■ INSTRUCTIONS FOR THE TASK ■
Give back an exact copy of the lines in the records below, from the line that has "(h : ∀ (n : Nat)" through the line that has "read (R122). -/", and nothing besides.

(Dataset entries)
##############################

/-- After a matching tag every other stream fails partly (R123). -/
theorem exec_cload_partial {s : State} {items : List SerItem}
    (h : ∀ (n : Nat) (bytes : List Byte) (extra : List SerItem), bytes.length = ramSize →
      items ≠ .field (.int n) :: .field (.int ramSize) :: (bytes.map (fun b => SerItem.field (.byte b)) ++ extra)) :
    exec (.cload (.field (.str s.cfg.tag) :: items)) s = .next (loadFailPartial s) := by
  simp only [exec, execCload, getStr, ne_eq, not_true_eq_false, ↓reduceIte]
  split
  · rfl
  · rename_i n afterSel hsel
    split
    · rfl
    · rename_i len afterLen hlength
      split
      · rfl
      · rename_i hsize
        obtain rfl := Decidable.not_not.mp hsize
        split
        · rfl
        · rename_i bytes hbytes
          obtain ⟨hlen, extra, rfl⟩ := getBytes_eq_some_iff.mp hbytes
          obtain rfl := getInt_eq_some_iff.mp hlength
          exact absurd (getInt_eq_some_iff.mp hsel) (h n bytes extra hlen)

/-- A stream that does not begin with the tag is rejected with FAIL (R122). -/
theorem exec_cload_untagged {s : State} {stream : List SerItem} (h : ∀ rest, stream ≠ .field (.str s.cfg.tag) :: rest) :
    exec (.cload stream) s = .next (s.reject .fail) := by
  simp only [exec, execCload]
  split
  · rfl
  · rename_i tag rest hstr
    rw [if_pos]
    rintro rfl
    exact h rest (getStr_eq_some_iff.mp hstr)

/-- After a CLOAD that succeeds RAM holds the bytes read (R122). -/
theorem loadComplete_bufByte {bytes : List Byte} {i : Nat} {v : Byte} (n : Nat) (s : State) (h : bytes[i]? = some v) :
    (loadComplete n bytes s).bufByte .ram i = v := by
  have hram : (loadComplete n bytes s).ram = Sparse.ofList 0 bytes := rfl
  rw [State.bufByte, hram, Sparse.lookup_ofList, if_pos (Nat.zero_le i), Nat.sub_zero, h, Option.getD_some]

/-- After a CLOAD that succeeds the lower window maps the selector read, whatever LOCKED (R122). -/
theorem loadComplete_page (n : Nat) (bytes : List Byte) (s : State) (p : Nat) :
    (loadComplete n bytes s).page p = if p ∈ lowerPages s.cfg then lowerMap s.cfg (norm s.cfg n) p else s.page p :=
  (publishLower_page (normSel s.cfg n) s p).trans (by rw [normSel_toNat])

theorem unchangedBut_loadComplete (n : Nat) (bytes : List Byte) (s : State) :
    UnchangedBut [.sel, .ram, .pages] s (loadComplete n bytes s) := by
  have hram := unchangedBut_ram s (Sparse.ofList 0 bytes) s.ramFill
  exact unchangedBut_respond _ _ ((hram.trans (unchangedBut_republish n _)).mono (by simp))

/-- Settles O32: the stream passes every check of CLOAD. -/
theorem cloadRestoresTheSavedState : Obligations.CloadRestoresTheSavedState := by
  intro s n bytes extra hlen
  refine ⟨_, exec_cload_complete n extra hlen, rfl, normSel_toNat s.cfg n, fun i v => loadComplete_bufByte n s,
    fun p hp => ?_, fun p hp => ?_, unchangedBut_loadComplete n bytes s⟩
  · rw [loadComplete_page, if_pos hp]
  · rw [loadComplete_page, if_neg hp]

##############################

■ SOLUTION FOR THIS PROBLEM ■
    (h : ∀ (n : Nat) (bytes : List Byte) (extra : List SerItem), bytes.length = ramSize →
      items ≠ .field (.int n) :: .field (.int ramSize) :: (bytes.map (fun b => SerItem.field (.byte b)) ++ extra)) :
    exec (.cload (.field (.str s.cfg.tag) :: items)) s = .next (loadFailPartial s) := by
  simp only [exec, execCload, getStr, ne_eq, not_true_eq_false, ↓reduceIte]
  split
  · rfl
  · rename_i n afterSel hsel
    split
    · rfl
    · rename_i len afterLen hlength
      split
      · rfl
      · rename_i hsize
        obtain rfl := Decidable.not_not.mp hsize
        split
        · rfl
        · rename_i bytes hbytes
          obtain ⟨hlen, extra, rfl⟩ := getBytes_eq_some_iff.mp hbytes
          obtain rfl := getInt_eq_some_iff.mp hlength
          exact absurd (getInt_eq_some_iff.mp hsel) (h n bytes extra hlen)

/-- A stream that does not begin with the tag is rejected with FAIL (R122). -/
theorem exec_cload_untagged {s : State} {stream : List SerItem} (h : ∀ rest, stream ≠ .field (.str s.cfg.tag) :: rest) :
    exec (.cload stream) s = .next (s.reject .fail) := by
  simp only [exec, execCload]
  split
  · rfl
  · rename_i tag rest hstr
    rw [if_pos]
    rintro rfl
    exact h rest (getStr_eq_some_iff.mp hstr)

/-- After a CLOAD that succeeds RAM holds the bytes read (R122). -/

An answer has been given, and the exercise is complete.